▸ Work required: I need the lines below from the one with "(ppsLoad s) := hs.trans (by" down to the one with "unfold ppsLoad" reproduced exactly, both ends included, and nothing else.

Collected data
-- Opening Marker --
@[simp] theorem driveLane_kept {s₀ : State} (training : Bool) (lane : Nat) (s : State) (hs : Kept s₀ s) : Kept s₀ (driveLane training lane s) := hs.trans (by
  unfold driveLane
  repeat' (first | (with_reducible exact Kept.refl _) | (with_reducible assumption) | (simp only [kept_mk]) | simp | (with_reducible apply emit_kept) | (intro _) | split | (with_reducible refine And.intro ?_ ?_)))

@[simp] theorem driveLanes_kept {s₀ : State} (training : Bool) (p : Nat) (s : State) (hs : Kept s₀ s) : Kept s₀ (driveLanes training p s) := hs.trans (by
  unfold driveLanes
  repeat' (first | (with_reducible exact Kept.refl _) | (with_reducible assumption) | (simp only [kept_mk]) | simp | (with_reducible apply Kept.forEach) | (with_reducible apply driveLane_kept) | (intro _) | split | (with_reducible refine And.intro ?_ ?_)))

@[simp] theorem setLocalFault_kept {s₀ : State} (p : Nat) (on : Bool) (s : State) (hs : Kept s₀ s) : Kept s₀ (setLocalFault p on s) := hs.trans (by
  unfold setLocalFault
  repeat' (first | (with_reducible exact Kept.refl _) | (with_reducible assumption) | (simp only [kept_mk]) | simp | (with_reducible apply emit_kept) | (with_reducible apply setPort_kept) | (intro _) | split | (with_reducible refine And.intro ?_ ?_)))

@[simp] theorem startAttempt_kept {s₀ : State} (p : Nat) (s : State) (hs : Kept s₀ s) : Kept s₀ (startAttempt p s) := hs.trans (by
  unfold startAttempt
  repeat' (first | (with_reducible exact Kept.refl _) | (with_reducible assumption) | (simp only [kept_mk]) | simp | (with_reducible apply setPort_kept) | (with_reducible apply wr_kept) | (with_reducible apply emit_kept) | (with_reducible apply setLink_kept) | (with_reducible apply driveLanes_kept) | (intro _) | split | (with_reducible refine And.intro ?_ ?_)))

@[simp] theorem failAttempt_kept {s₀ : State} (p : Nat) (s : State) (hs : Kept s₀ s) : Kept s₀ (failAttempt p s) := hs.trans (by
  unfold failAttempt
  repeat' (first | (with_reducible exact Kept.refl _) | (with_reducible assumption) | (simp only [kept_mk]) | simp | (with_reducible apply setLink_kept) | (with_reducible apply count_kept) | (with_reducible apply setPort_kept) | (with_reducible apply Kept.when) | (with_reducible apply raise_kept) | (intro _) | split | (with_reducible refine And.intro ?_ ?_)))

@[simp] theorem abortTransmission_kept {s₀ : State} (p : Nat) (s : State) (hs : Kept s₀ s) : Kept s₀ (abortTransmission p s) := hs.trans (by
  unfold abortTransmission
  repeat' (first | (with_reducible exact Kept.refl _) | (with_reducible assumption) | (simp only [kept_mk]) | simp | (with_reducible apply discardCopy_kept) | (with_reducible apply count_kept) | (with_reducible apply abortSending_kept) | (intro _) | split | (with_reducible refine And.intro ?_ ?_)))

@[simp] theorem portDown_kept {s₀ : State} (p : Nat) (s : State) (hs : Kept s₀ s) : Kept s₀ (portDown p s) := hs.trans (by
  unfold portDown
  repeat' (first | (with_reducible exact Kept.refl _) | (with_reducible assumption) | (simp only [kept_mk]) | simp | (with_reducible apply setPort_kept) | (with_reducible apply abortTransmission_kept) | (with_reducible apply raise_kept) | (with_reducible apply count_kept) | (with_reducible apply setLink_kept) | (intro _) | split | (with_reducible refine And.intro ?_ ?_)))

@[simp] theorem disablePort_kept {s₀ : State} (p : Nat) (s : State) (hs : Kept s₀ s) : Kept s₀ (disablePort p s) := hs.trans (by
  unfold disablePort
  repeat' (first | (with_reducible exact Kept.refl _) | (with_reducible assumption) | (simp only [kept_mk]) | simp | (with_reducible apply setLocalFault_kept) | (with_reducible apply setLink_kept) | (with_reducible apply setPort_kept) | (with_reducible apply abortTransmission_kept) | (with_reducible apply raise_kept) | (with_reducible apply count_kept) | (intro _) | split | (with_reducible refine And.intro ?_ ?_)))

@[simp] theorem writePortEnable_kept {s₀ : State} (p v : Nat) (s : State) (hs : Kept s₀ s) : Kept s₀ (writePortEnable p v s) := hs.trans (by
  unfold writePortEnable
  repeat' (first | (with_reducible exact Kept.refl _) | (with_reducible assumption) | (simp only [kept_mk]) | simp | (with_reducible apply wr_kept) | (with_reducible apply disablePort_kept) | (with_reducible apply startAttempt_kept) | (intro _) | split | (with_reducible refine And.intro ?_ ?_)))

@[simp] theorem writeOctetEnable_kept {s₀ : State} (o v : Nat) (s : State) (hs : Kept s₀ s) : Kept s₀ (writeOctetEnable o v s) := hs.trans (by
  unfold writeOctetEnable
  repeat' (first | (with_reducible exact Kept.refl _) | (with_reducible assumption) | (simp only [kept_mk]) | simp | (with_reducible apply wr_kept) | (with_reducible apply Kept.forEach) | (with_reducible apply disablePort_kept) | (with_reducible apply startAttempt_kept) | (intro _) | split | (with_reducible refine And.intro ?_ ?_)))

@[simp] theorem writeLaneTxEq_kept {s₀ : State} (lane v : Nat) (s : State) (hs : Kept s₀ s) : Kept s₀ (writeLaneTxEq lane v s) := hs.trans (by
  unfold writeLaneTxEq
  repeat' (first | (with_reducible exact Kept.refl _) | (with_reducible assumption) | (simp only [kept_mk]) | simp | (with_reducible apply wrRow_kept) | (with_reducible apply driveLane_kept) | (intro _) | split | (with_reducible refine And.intro ?_ ?_)))

@[simp] theorem negotiatedPort_kept {s₀ : State} (p : Nat) (sTech : Bool) (fecPage : Nat) (eee : Bool) (s : State) (hs : Kept s₀ s) : Kept s₀ (negotiatedPort p sTech fecPage eee s) := hs.trans (by
  unfold negotiatedPort
  repeat' (first | (with_reducible exact Kept.refl _) | (with_reducible assumption) | (simp only [kept_mk]) | simp | (with_reducible apply setPort_kept) | (with_reducible apply driveLanes_kept) | (with_reducible apply setLink_kept) | (with_reducible apply wr_kept) | (intro _) | split | (with_reducible refine And.intro ?_ ?_)))

@[simp] theorem synceFollow_kept {s₀ : State} (s : State) (hs : Kept s₀ s) : Kept s₀ (synceFollow s) := hs.trans (by
  unfold synceFollow
  repeat' (first | (with_reducible exact Kept.refl _) | (with_reducible assumption) | (simp only [kept_mk]) | simp | (with_reducible apply wr_kept) | (intro _) | split | (with_reducible refine And.intro ?_ ?_)))

@[simp] theorem linkFault_kept {s₀ : State} (p : Nat) (late : Bool) (s : State) (hs : Kept s₀ s) : Kept s₀ (linkFault p late s) := hs.trans (by
  unfold linkFault
  repeat' (first | (with_reducible exact Kept.refl _) | (with_reducible assumption) | (simp only [kept_mk]) | simp | (with_reducible apply setLink_kept) | (with_reducible apply portDown_kept) | (with_reducible apply failAttempt_kept) | (intro _) | split | (with_reducible refine And.intro ?_ ?_)))

@[simp] theorem stepped_kept {s₀ : State} (detail : Nat) (s : State) (hs : Kept s₀ s) : Kept s₀ (stepped detail s) := hs.trans (by
  unfold stepped
  repeat' (first | (with_reducible exact Kept.refl _) | (with_reducible assumption) | (simp only [kept_mk]) | simp | (with_reducible apply raise_kept) | (with_reducible apply count_kept) | (intro _) | split | (with_reducible refine And.intro ?_ ?_)))

@[simp] theorem setLoad_kept {s₀ : State} (v : Nat) (s : State) (hs : Kept s₀ s) : Kept s₀ (setLoad v s) := hs.trans (by
  unfold setLoad
  repeat' (first | (with_reducible exact Kept.refl _) | (with_reducible assumption) | (simp only [kept_mk]) | simp | (with_reducible apply wr_kept) | (intro _) | split | (with_reducible refine And.intro ?_ ?_)))

@[simp] theorem applySet_kept {s₀ : State} (ns : Nat) (s : State) (hs : Kept s₀ s) : Kept s₀ (applySet ns s) := hs.trans (by
  unfold applySet
  repeat' (first | (with_reducible exact Kept.refl _) | (with_reducible assumption) | (simp only [kept_mk]) | simp | (with_reducible apply stepped_kept) | (with_reducible apply setLoad_kept) | (intro _) | split | (with_reducible refine And.intro ?_ ?_)))

@[simp] theorem applyStep_kept {s₀ : State} (ns : Int) (s : State) (hs : Kept s₀ s) : Kept s₀ (applyStep ns s) := hs.trans (by
  unfold applyStep
  repeat' (first | (with_reducible exact Kept.refl _) | (with_reducible assumption) | (simp only [kept_mk]) | simp | (with_reducible apply stepped_kept) | (intro _) | split | (with_reducible refine And.intro ?_ ?_)))

@[simp] theorem timeTick_kept {s₀ : State} (s : State) (hs : Kept s₀ s) : Kept s₀ (timeTick s) := hs.trans (by
  unfold timeTick
  repeat' (first | (with_reducible exact Kept.refl _) | (with_reducible assumption) | (simp only [kept_mk]) | simp | (with_reducible apply applyStep_kept) | (with_reducible apply applySet_kept) | (intro _) | split | (with_reducible refine And.intro ?_ ?_)))

@[simp] theorem calTick_kept {s₀ : State} (s : State) (hs : Kept s₀ s) : Kept s₀ (calTick s) := hs.trans (by
  unfold calTick
  repeat' (first | (with_reducible exact Kept.refl _) | (with_reducible assumption) | (simp only [kept_mk]) | simp | (intro _) | split | (with_reducible refine And.intro ?_ ?_)))

@[simp] theorem writeTimeSet_kept {s₀ : State} (v : Nat) (s : State) (hs : Kept s₀ s) : Kept s₀ (writeTimeSet v s) := hs.trans (by
  unfold writeTimeSet
  repeat' (first | (with_reducible exact Kept.refl _) | (with_reducible assumption) | (simp only [kept_mk]) | simp | (with_reducible apply wr_kept) | (intro _) | split | (with_reducible refine And.intro ?_ ?_)))

@[simp] theorem writeTimeStep_kept {s₀ : State} (v : Nat) (s : State) (hs : Kept s₀ s) : Kept s₀ (writeTimeStep v s) := hs.trans (by
  unfold writeTimeStep
  repeat' (first | (with_reducible exact Kept.refl _) | (with_reducible assumption) | (simp only [kept_mk]) | simp | (with_reducible apply wr_kept) | (intro _) | split | (with_reducible refine And.intro ?_ ?_)))

@[simp] theorem writeTimeSlew_kept {s₀ : State} (v : Nat) (s : State) (hs : Kept s₀ s) : Kept s₀ (writeTimeSlew v s) := hs.trans (by
  unfold writeTimeSlew
  repeat' (first | (with_reducible exact Kept.refl _) | (with_reducible assumption) | (simp only [kept_mk]) | simp | (with_reducible apply wr_kept) | (intro _) | split | (with_reducible refine And.intro ?_ ?_)))

@[simp] theorem writeTimeLatch_kept {s₀ : State} (v : Nat) (s : State) (hs : Kept s₀ s) : Kept s₀ (writeTimeLatch v s) := hs.trans (by
  unfold writeTimeLatch
  repeat' (first | (with_reducible exact Kept.refl _) | (with_reducible assumption) | (simp only [kept_mk]) | simp | (with_reducible apply wr_kept) | (intro _) | split | (with_reducible refine And.intro ?_ ?_)))

@[simp] theorem writePpsOutEnable_kept {s₀ : State} (v : Nat) (s : State) (hs : Kept s₀ s) : Kept s₀ (writePpsOutEnable v s) := hs.trans (by
  unfold writePpsOutEnable
  repeat' (first | (with_reducible exact Kept.refl _) | (with_reducible assumption) | (simp only [kept_mk]) | simp | (with_reducible apply wr_kept) | (intro _) | split | (with_reducible refine And.intro ?_ ?_)))

@[simp] theorem ppsLoad_kept {s₀ : State} (s : State) (hs : Kept s₀ s) : Kept s₀ (ppsLoad s) := hs.trans (by
  unfold ppsLoad
  repeat' (first | (with_reducible exact Kept.refl _) | (with_reducible assumption) | (simp only [kept_mk]) | simp | (with_reducible apply wr_kept) | (with_reducible apply stepped_kept) | (with_reducible apply setLoad_kept) | (intro _) | split | (with_reducible refine And.intro ?_ ?_)))

@[simp] theorem ppsAccept_kept {s₀ : State} (s : State) (hs : Kept s₀ s) : Kept s₀ (ppsAccept s) := hs.trans (by
  unfold ppsAccept
  repeat' (first | (with_reducible exact Kept.refl _) | (with_reducible assumption) | (simp only [kept_mk]) | split | (dsimp only) | (with_reducible apply wr_kept) | (with_reducible apply ppsLoad_kept) | (with_reducible apply raise_kept) | (with_reducible apply count_kept) | (intro _) | split | (with_reducible refine And.intro ?_ ?_)))

@[simp] theorem synceEval_kept {s₀ : State} (s : State) (hs : Kept s₀ s) : Kept s₀ (synceEval s) := hs.trans (by
  unfold synceEval
  repeat' (first | (with_reducible exact Kept.refl _) | (with_reducible assumption) | (simp only [kept_mk]) | simp | (with_reducible apply raise_kept) | (with_reducible apply count_kept) | (with_reducible apply wr_kept) | (intro _) | split | (with_reducible refine And.intro ?_ ?_)))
-- Closing Marker --
▸ Finished task:
@[simp] theorem ppsLoad_kept {s₀ : State} (s : State) (hs : Kept s₀ s) : Kept s₀ (ppsLoad s) := hs.trans (by
  unfold ppsLoad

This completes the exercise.